-- Opening Marker --
/-- Domain requests, rails and temperatures, resets, the start and the orderly shutdown. A domain request is refused whole
with the first failing check, or its domains are exactly what it names, C-dies whose regulator does not obey apart;
latched claims stay. Rails, package power and temperatures set their bits by the stated limits. A thermal trip leaves
only PD0 to PD4, PD17 and PD20 on, every field output high-impedance. A power-on reset leaves the reset state, the
flash and fuses apart; a full reset keeps the PWR page too, with every output low. FULL_RESET and SHUTDOWN are refused
to a master they are not open to. A start waits for its rails; otherwise it is quick exactly under R445, writes its
record and is READY unless a stack or an SRAM failed. A shutdown begins by stopping every plan and ends with every
domain but PD0 gated, the closing record written. The regulator transactions and the record's free values are the
model's choice. Where the spec can be read in more than one way it follows log entries 74, 75, 76, 77 and 78. (R438,
R439, R441, R442, R443, R444, R445, R446, R448, R449, R460, R461) -/
def Obligations.PowerResetAndStart : Prop :=
  (∀ (s : State) (m : Nat) (v : Word) (env : PowerEnv) (c1 c2 c3 c4 : Bool), judge s m pwrPage R.PWR_DOMAIN_REQ 8 v = .ok →
    c1 = (armedRef s && !isActiveSteward s m && !kindOne s m) →
    c2 = ([0, 1, 4, 17, 20].any (fun d => domainOn s d && !bitOf v d) || (armedRef s && domainOn s 3 && !bitOf v 3)) →
    c3 = (List.range 4).any (fun d => ((domainOn s (5 + d) && !bitOf v (5 + d)) || (domainOn s (9 + d) && !bitOf v (9 + d))) && dieInUse s d) →
    c4 = ((List.range 4).any (fun d => (bitOf v (5 + d) && !bitOf v (9 + d)) || (bitOf v (9 + d) && (!bitOf v 2 || !bitOf v (18 + d / 2))))) →
    (c1 || c2 || c3 || c4) = true →
    completes (.pwrDomainReq m v env) s (fun t => fld t pwrPage F.PWR_DOMAIN_STATUS_RESULT = (if c1 then 1 else if c2 then 2 else if c3 then 3 else 4) ∧
      stuck t pwrPage S.PWR_GATE_REFUSED ∧ t.wst = 5 ∧ reg t pwrPage R.PWR_DOMAIN_REQ = reg s pwrPage R.PWR_DOMAIN_REQ ∧
      (∀ d, d < 24 → domainOn t d = domainOn s d) ∧ keeps [.regs, .out, .events, .wst] s t ∧ sameRegs [pwrPage] s t)) ∧
  (∀ (s : State) (m : Nat) (v : Word) (env : PowerEnv), judge s m pwrPage R.PWR_DOMAIN_REQ 8 v = .ok → unarmed s pwrPage →
    (armedRef s = false ∨ ((isActiveSteward s m = true ∨ kindOne s m = true) ∧ (domainOn s 3 = true → bitOf v 3 = true))) →
    (∀ d, d ∈ [0, 1, 4, 17, 20] → domainOn s d = true → bitOf v d = true) →
    (∀ d, d < 4 → dieInUse s d = true → (domainOn s (5 + d) = true → bitOf v (5 + d) = true) ∧ (domainOn s (9 + d) = true → bitOf v (9 + d) = true)) →
    (∀ d, d < 24 → bitOf v d = true → ∀ n, n ∈ domainNeeds d → bitOf v n = true) →
    completes (.pwrDomainReq m v env) s (fun t => fld t pwrPage F.PWR_DOMAIN_STATUS_RESULT = 0 ∧ t.wst = 0 ∧
      (reg t pwrPage R.PWR_DOMAIN_REQ).toNat = fieldOf v 0 24 ∧ (∀ d, d < 24 → bitOf v d = false → domainOn t d = false) ∧
      (∀ d, d < 24 → bitOf v d = true → (d < 5 ∨ 12 < d ∨ (d - 5) % 4 ∉ env.dead) → domainOn t d = true) ∧
      (∀ d, d < 4 → d ∈ env.dead → domainOn s (5 + d) = false → domainOn s (9 + d) = false → bitOf v (9 + d) = true →
        domainOn t (5 + d) = false ∧ domainOn t (9 + d) = false ∧ stuck t pwrPage S.PWR_PMBUS_FAIL) ∧
      (∀ c, c < 32 → fld t (fldPage c) F.CLAIM_LATCHED = fld s (fldPage c) F.CLAIM_LATCHED) ∧ same .mono s t ∧ same .mem s t ∧ same .grants s t)) ∧
  (∀ (s : State) (rails : List (Nat × Int × Nat)) (watts : Nat), unarmed s pwrPage →
    completes (.railMonitor rails watts) s (fun t =>
      (stuck t pwrPage S.PWR_RAIL_WARN ↔ stuck s pwrPage S.PWR_RAIL_WARN ∨
        ∃ x ∈ rails, x.1 < 15 ∧ railOutside x.2.1 (if x.1 < 4 then (fld s pwrPage (F.PWR_RAIL_TARGET_MV.at x.1) : Int) else railNominal x.1) 25 = true) ∧
      (stuck t pwrPage S.PWR_RAIL_FAULT ↔ stuck s pwrPage S.PWR_RAIL_FAULT ∨
        ∃ x ∈ rails, x.1 < 15 ∧ railOutside x.2.1 (if x.1 < 4 then (fld s pwrPage (F.PWR_RAIL_TARGET_MV.at x.1) : Int) else railNominal x.1) 50 = true) ∧
      (stuck t pwrPage S.PWR_POWER_HIGH ↔ stuck s pwrPage S.PWR_POWER_HIGH ∨ fld s pwrPage F.PWR_CFG_POWER_WARN_W < watts) ∧
      fld t pwrPage F.PWR_POWER_NOW_W = min 65535 watts ∧ fld t pwrPage F.PWR_POWER_PEAK_W = max (min 65535 watts) (fld s pwrPage F.PWR_POWER_PEAK_W) ∧
      (rails.Pairwise (fun a b => a.1 ≠ b.1) → ∀ x ∈ rails, x.1 < 15 → fld t pwrPage (F.PWR_RAIL_MV.at x.1) = ofSigned 16 x.2.1 ∧
        fld t pwrPage (F.PWR_RAIL_CURRENT.at x.1) = x.2.2 % 65536 ∧ (4 ≤ x.1 → fld t pwrPage (F.PWR_RAIL_TARGET_MV.at x.1) = ofSigned 16 (railNominal x.1))) ∧
      (∀ d, d < 24 → domainOn t d = domainOn s d) ∧ keeps [.regs, .out, .events] s t ∧ sameRegs [pwrPage] s t)) ∧
  (∀ (s : State) (die : Nat) (tj : Int), die < 6 → unarmed s pwrPage →
    completes (.tempHigh die tj) s (fun t => (stuck t pwrPage S.PWR_TEMP_HIGH ↔ stuck s pwrPage S.PWR_TEMP_HIGH ∨
        ((if Config.extendedTemp then 105 else 95) < tj ∧ s.pwr.hot.testBit die = false)) ∧
      fieldOf (reg t pwrPage R.PWR_TEMP) (8 * die) 8 = ofSigned 8 tj ∧ t.pwr.hot.testBit die = decide ((if Config.extendedTemp then 105 else 95) < tj) ∧
      (∀ k, k < 6 → k ≠ die → fieldOf (reg t pwrPage R.PWR_TEMP) (8 * k) 8 = fieldOf (reg s pwrPage R.PWR_TEMP) (8 * k) 8) ∧
      (∀ d, d < 24 → domainOn t d = domainOn s d) ∧ keeps [.regs, .out, .events, .pwr] s t ∧ sameRegs [pwrPage] s t)) ∧
  (∀ (s : State) (die : Nat) (tj : Int) (dead : List Nat), die < 6 → 105 + (fld s pwrPage F.PWR_CFG_TRIP_MARGIN : Nat) < tj →
    completes (.tempTrip die tj dead) s (fun t => stuck t pwrPage S.PWR_TEMP_TRIP ∧ fieldOf (reg t pwrPage R.PWR_TEMP) (8 * die) 8 = ofSigned 8 tj ∧
      (∀ d, d < 24 → domainOn t d = (domainOn s d && decide (d ∈ [0, 1, 2, 3, 4, 17, 20]))) ∧ (∀ c, c < 32 → ntGet t.pins.field c = 0) ∧
      (∀ d, d < 4 → fld t pwrPage (F.PWR_RAIL_TARGET_MV.at d) = 0) ∧ (∀ d, d < 4 → d ∈ dead → stuck t pwrPage S.PWR_PMBUS_FAIL) ∧
      same .mono s t ∧ same .mem s t ∧ same .grants s t ∧ same .ref s t)) ∧
  (∀ (s : State) (die : Nat) (tj : Int) (dead : List Nat), die < 6 → unarmed s pwrPage → tj ≤ 95 + (fld s pwrPage F.PWR_CFG_TRIP_MARGIN : Nat) →
    completes (.tempTrip die tj dead) s (fun t => (stuck t pwrPage S.PWR_TEMP_TRIP ↔ stuck s pwrPage S.PWR_TEMP_TRIP) ∧
      (∀ d, d < 24 → domainOn t d = domainOn s d) ∧ keeps [.regs, .out, .events, .pwr] s t ∧ sameRegs [pwrPage] s t)) ∧
  (∀ (s : State) (faults dead : List Nat), unarmed s pwrPage →
    completes (.smbAlert faults dead) s (fun t =>
      (stuck t pwrPage S.PWR_RAIL_FAULT ↔ stuck s pwrPage S.PWR_RAIL_FAULT ∨ ∃ k ∈ faults, k < 15 ∧ k ∉ dead) ∧
      (stuck t pwrPage S.PWR_PMBUS_FAIL ↔ stuck s pwrPage S.PWR_PMBUS_FAIL ∨ ∃ k ∈ dead, k < 15) ∧
      (∀ k, k < 15 → ⟨.pmbus, 0x40 + k, [2, 0]⟩ ∈ t.out) ∧ (∀ d, d < 24 → domainOn t d = domainOn s d) ∧
      keeps [.regs, .out, .events] s t ∧ sameRegs [pwrPage] s t)) ∧
  (∀ (s : State), completes .powerOn s (fun t => keeps [.mono, .free, .out, .rd, .wst, .regs, .rl, .ldg, .hwd, .pwr, .pins] State.reset t ∧
      sameRegs [hwdPage, pwrPage] State.reset t ∧ (∀ d, d < 24 → domainOn t d = decide (d = 0)) ∧
      fld t pwrPage F.PWR_CFG_TRIP_MARGIN = 10 ∧ fld t pwrPage F.PWR_CFG_POWER_WARN_W = 540 ∧ fld t pwrPage F.PWR_CFG_START_ON = 0xFFFFFF ∧
      reg t pwrPage R.PWR_AON_SESSION = Config.freeValue (s.free + 2) ∧ aonSeconds t = 0 ∧ reg t hwdPage R.HWD_BOOT_NONCE = Config.freeValue s.free ∧
      t.free = s.free + 3 ∧ t.pwr.area = s.pwr.area ∧ t.rl.areaA = s.rl.areaA ∧ t.rl.areaB = s.rl.areaB ∧ t.ldg.slots = s.ldg.slots ∧
      t.hwd.owners = s.hwd.owners ∧ t.hwd.fwSvn = s.hwd.fwSvn ∧ t.hwd.workSvn = s.hwd.workSvn ∧ t.hwd.sel = s.hwd.sel ∧ t.hwd.unlock = none)) ∧
  (∀ (s : State), completes .resetN s (fun t => keeps [.mono, .free, .out, .rd, .wst, .regs, .armed, .retry, .rl, .ldg, .hwd, .pwr, .pins] State.reset t ∧
      sameRegs [hwdPage, pwrPage] State.reset t ∧ (∀ d, d < 24 → domainOn t d = decide (d = 0)) ∧ fld t pwrPage F.WRITE_LOCK_LOCKED = 0 ∧
      (∀ off, off < 0x1000 → off ≠ R.WRITE_LOCK → off ≠ R.PWR_DOMAIN_STATUS → reg t pwrPage off = reg s pwrPage off) ∧ aonSeconds t = aonSeconds s ∧
      reg t hwdPage R.HWD_BOOT_NONCE = Config.freeValue s.free ∧ t.free = s.free + 2 ∧ t.pwr.area = s.pwr.area ∧ t.rl.areaA = s.rl.areaA ∧
      t.rl.areaB = s.rl.areaB ∧ t.ldg.slots = s.ldg.slots ∧ t.hwd.owners = s.hwd.owners ∧ t.hwd.unlock = none ∧ same .mono s t ∧
      (∀ n, n < 16 → ntGet t.pins.trig n = 0 ∧ ntGet t.pins.fco n = 0) ∧ (∀ n, n < 8 → ntGet t.pins.clk n = 0) ∧ (∀ c, c < 32 → ntGet t.pins.field c = 0))) ∧
  (∀ (s : State) (m : Nat) (v : Word), judge s m pwrPage R.PWR_CTRL 8 (v ||| 1) = .ok → (armedRef s = false ∨ isActiveSteward s m = true ∨ kindOne s m = true) →
    completes (.fullReset m v) s (fun t => keeps [.mono, .free, .out, .rd, .wst, .regs, .armed, .retry, .rl, .ldg, .hwd, .pwr, .pins] State.reset t ∧
      sameRegs [hwdPage, pwrPage] State.reset t ∧ (∀ d, d < 24 → domainOn t d = decide (d = 0)) ∧ aonSeconds t = aonSeconds s ∧
      reg t pwrPage R.PWR_AON_SESSION = reg s pwrPage R.PWR_AON_SESSION ∧ reg t hwdPage R.HWD_BOOT_NONCE = Config.freeValue s.free ∧
      t.pwr.area = s.pwr.area ∧ t.ldg.slots = s.ldg.slots ∧ same .mono s t ∧ t.wst = 0 ∧ (∀ c, c < 32 → ntGet t.pins.field c = 0))) ∧
  (∀ (s : State) (m : Nat) (v : Word), judge s m pwrPage R.PWR_CTRL 8 (v ||| 1) = .ok → armedRef s = true → isActiveSteward s m = false → kindOne s m = false →
    completes (.fullReset m v) s (fun t => stuck t pwrPage S.CFG_REFUSED ∧ t.wst = 5 ∧ (∀ d, d < 24 → domainOn t d = domainOn s d) ∧
      keeps [.regs, .out, .events, .wst] s t ∧ sameRegs [pwrPage] s t)) ∧
  (∀ (s : State) (env : StartEnv), fld s pwrPage F.PWR_DOMAIN_STATUS_ON = 1 → deviceReady s = false → fld s cltPage F.CLT_STATUS_PHASE = 0 →
    (∃ k ∈ env.rails, 4 ≤ k ∧ k ≤ 11) →
    completes (.start env) s (fun t => stuck t pwrPage S.PWR_RAIL_FAULT ∧ fld t pwrPage F.PWR_DOMAIN_STATUS_ON = 1 ∧ deviceReady t = false ∧
      keeps [.regs, .out, .events] s t ∧ sameRegs [pwrPage] s t)) ∧
  (∀ (s : State) (env : StartEnv), fld s pwrPage F.PWR_DOMAIN_STATUS_ON ≠ 1 ∨ deviceReady s = true ∨ fld s cltPage F.CLT_STATUS_PHASE ≠ 0 →
    completes (.start env) s (fun t => t = s)) ∧
  (∀ (s : State) (env : StartEnv), fld s pwrPage F.PWR_DOMAIN_STATUS_ON = 1 → deviceReady s = false → fld s cltPage F.CLT_STATUS_PHASE = 0 →
    (∀ k ∈ env.rails, k < 4 ∨ 11 < k) →
    completes (.start env) s (fun t => (∀ d, d ∈ [0, 1, 2, 3, 4, 17, 20] → domainOn t d = true) ∧
      (t.hwd.recovery = true → deviceReady t = false ∧ ∀ d, d < 24 → d ∉ [0, 1, 2, 3, 4, 17, 20] → domainOn t d = false) ∧
      (t.hwd.recovery = false →
        (∀ d, d < 24 → d < 5 ∨ 12 < d → bitOf (reg s pwrPage R.PWR_CFG) d = true → domainOn t d = true) ∧
        deviceReady t = ((List.range 4).all (fun k => decide (fld t (hbmPage k) F.HBM_STATUS_STATE ≠ 4)) && (!env.sram || flag t cltPage F.CLT_STATUS_QUICK)) ∧
        (t.ldg.noIdentity = false → t.pwr.area.head?.map (byteField · 4 1) = some (if flag t cltPage F.CLT_STATUS_QUICK then 3 else 2)) ∧
        (t.ldg.noIdentity = true → t.pwr.area = s.pwr.area) ∧
        (flag t cltPage F.CLT_STATUS_QUICK = true ↔ t.ldg.noIdentity = false ∧ flag s cltPage F.CLT_CFG_QUICK_EN = true ∧ ∃ l ∈ s.pwr.area.head?,
          byteField l 4 1 = 1 ∧ byteField l 5 1 = 1 ∧ byteField l 8 2 = 0x1555 ∧ byteField l 24 8 = (reg s pwrPage R.PWR_AON_SESSION).toNat ∧
          aonSeconds s - byteField l 32 4 < 3888000 ∧ (l.drop 48).take 64 = identityHash ∧
          (l.drop 112).take 64 = runningMeasure t)))) ∧
  (∀ (s : State) (m : Nat) (v : Word), judge s m cltPage R.CLT_CTRL 8 (v ||| 1) = .ok → flag s cltPage F.PAGE_CTRL_ENABLE = true →
    (armedRef s = false ∨ isActiveSteward s m = true ∨ kindOne s m = true) → fld s cltPage F.CLT_STATUS_PHASE = 0 →
    completes (.shutdown m v) s (fun t => fld t cltPage F.CLT_STATUS_PHASE = 1 ∧ t.wst = 0 ∧ t.pwr.shutAt = s.mono ∧ t.pwr.shutOn = fld s pwrPage F.PWR_DOMAIN_STATUS_ON ∧
      (∀ d, d < 24 → domainOn t d = domainOn s d) ∧ same .mono s t ∧ same .grants s t ∧ same .hwd s t ∧
      (s.sch.plans = [] → keeps [.regs, .wst, .pwr] s t ∧ sameRegs [cltPage] s t) ∧
      (∀ e ∈ s.sch.plans.head?, s.sch.plans = [e] → planOf t (e.1 / 16) (e.1 % 16) =
        if batchInProgress s (e.1 / 16) (e.1 % 16) then some { e.2 with stopping := true } else none))) ∧
  (∀ (s : State) (m : Nat) (v : Word), judge s m cltPage R.CLT_CTRL 8 (v ||| 1) = .ok →
    (flag s cltPage F.PAGE_CTRL_ENABLE = false ∨ (armedRef s = true ∧ isActiveSteward s m = false ∧ kindOne s m = false)) →
    completes (.shutdown m v) s (fun t => stuck t cltPage S.CFG_REFUSED ∧ t.wst = 5 ∧ fld t cltPage F.CLT_STATUS_PHASE = fld s cltPage F.CLT_STATUS_PHASE ∧
      keeps [.regs, .out, .events, .wst] s t ∧ sameRegs [cltPage] s t)) ∧
  (∀ (s : State) (m : Nat) (v : Word), judge s m cltPage R.CLT_CTRL 8 (v ||| 1) = .ok → flag s cltPage F.PAGE_CTRL_ENABLE = true →
    (armedRef s = false ∨ isActiveSteward s m = true ∨ kindOne s m = true) → fld s cltPage F.CLT_STATUS_PHASE ≠ 0 →
    completes (.shutdown m v) s (fun t => t.wst = 0 ∧ keeps [.regs, .wst] s t ∧ sameRegs [] s t)) ∧
  (∀ (s : State) (env : CloseEnv), fld s cltPage F.CLT_STATUS_PHASE ≠ 1 → completes (.drainMs env) s (fun t => t = s)) ∧
  (∀ (s : State) (env : CloseEnv), fld s cltPage F.CLT_STATUS_PHASE = 1 →
    completes (.drainMs env) s (fun t => fld t cltPage F.CLT_STATUS_PHASE = 4 ∧ (∀ d, d < 24 → domainOn t d = (domainOn s d && decide (d = 0))) ∧
      fld t cltPage F.CLT_STATUS_NOT_RUN_CAUSE = (if env.rails.any (fun k => decide (k ≤ 11)) then 1 else 0) +
        (if fld s truPage F.TRU_STATUS_STATE = 2 then 0 else 2) + (if env.refOk then 0 else 4) + (if s.ldg.noIdentity then 8 else 0) ∧
      (∀ c, c < 32 → ntGet t.pins.field c = 0) ∧ (domainOn s 1 = true → domainOn s 2 = true → ∀ n, n < 16 → ntGet t.pins.trig n = 0 ∧ ntGet t.pins.fco n = 0) ∧
      (∀ n, n < 8 → ntGet t.pins.clk n = 0) ∧ (s.ldg.noIdentity = true ∨ env.recordOk = false → t.pwr.area = s.pwr.area) ∧
      (s.ldg.noIdentity = false ∧ env.recordOk = true → t.pwr.area.tail = s.pwr.area.take 1 ∧ t.pwr.area.head?.map (byteField · 4 1) = some 1 ∧
        t.pwr.area.head?.map (byteField · 5 1) = some (if fld t cltPage F.CLT_STATUS_NOT_RUN_CAUSE ≠ 0 then 3
          else if testedUnits s.pwr.shutOn env.units ≠ [] ∨ env.sram = true then 2 else 1)) ∧
      same .grants s t))
end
-- Closing Marker --
Activity -> What is asked for is an exact copy of the lines above from the one containing "F.PWR_CFG_TRIP_MARGIN : Nat) →" through the one containing "completes (.tempTrip die tj dead) s (fun t => (stuck", and only those.

Exercise output ->
  (∀ (s : State) (die : Nat) (tj : Int) (dead : List Nat), die < 6 → unarmed s pwrPage → tj ≤ 95 + (fld s pwrPage F.PWR_CFG_TRIP_MARGIN : Nat) →
    completes (.tempTrip die tj dead) s (fun t => (stuck t pwrPage S.PWR_TEMP_TRIP ↔ stuck s pwrPage S.PWR_TEMP_TRIP) ∧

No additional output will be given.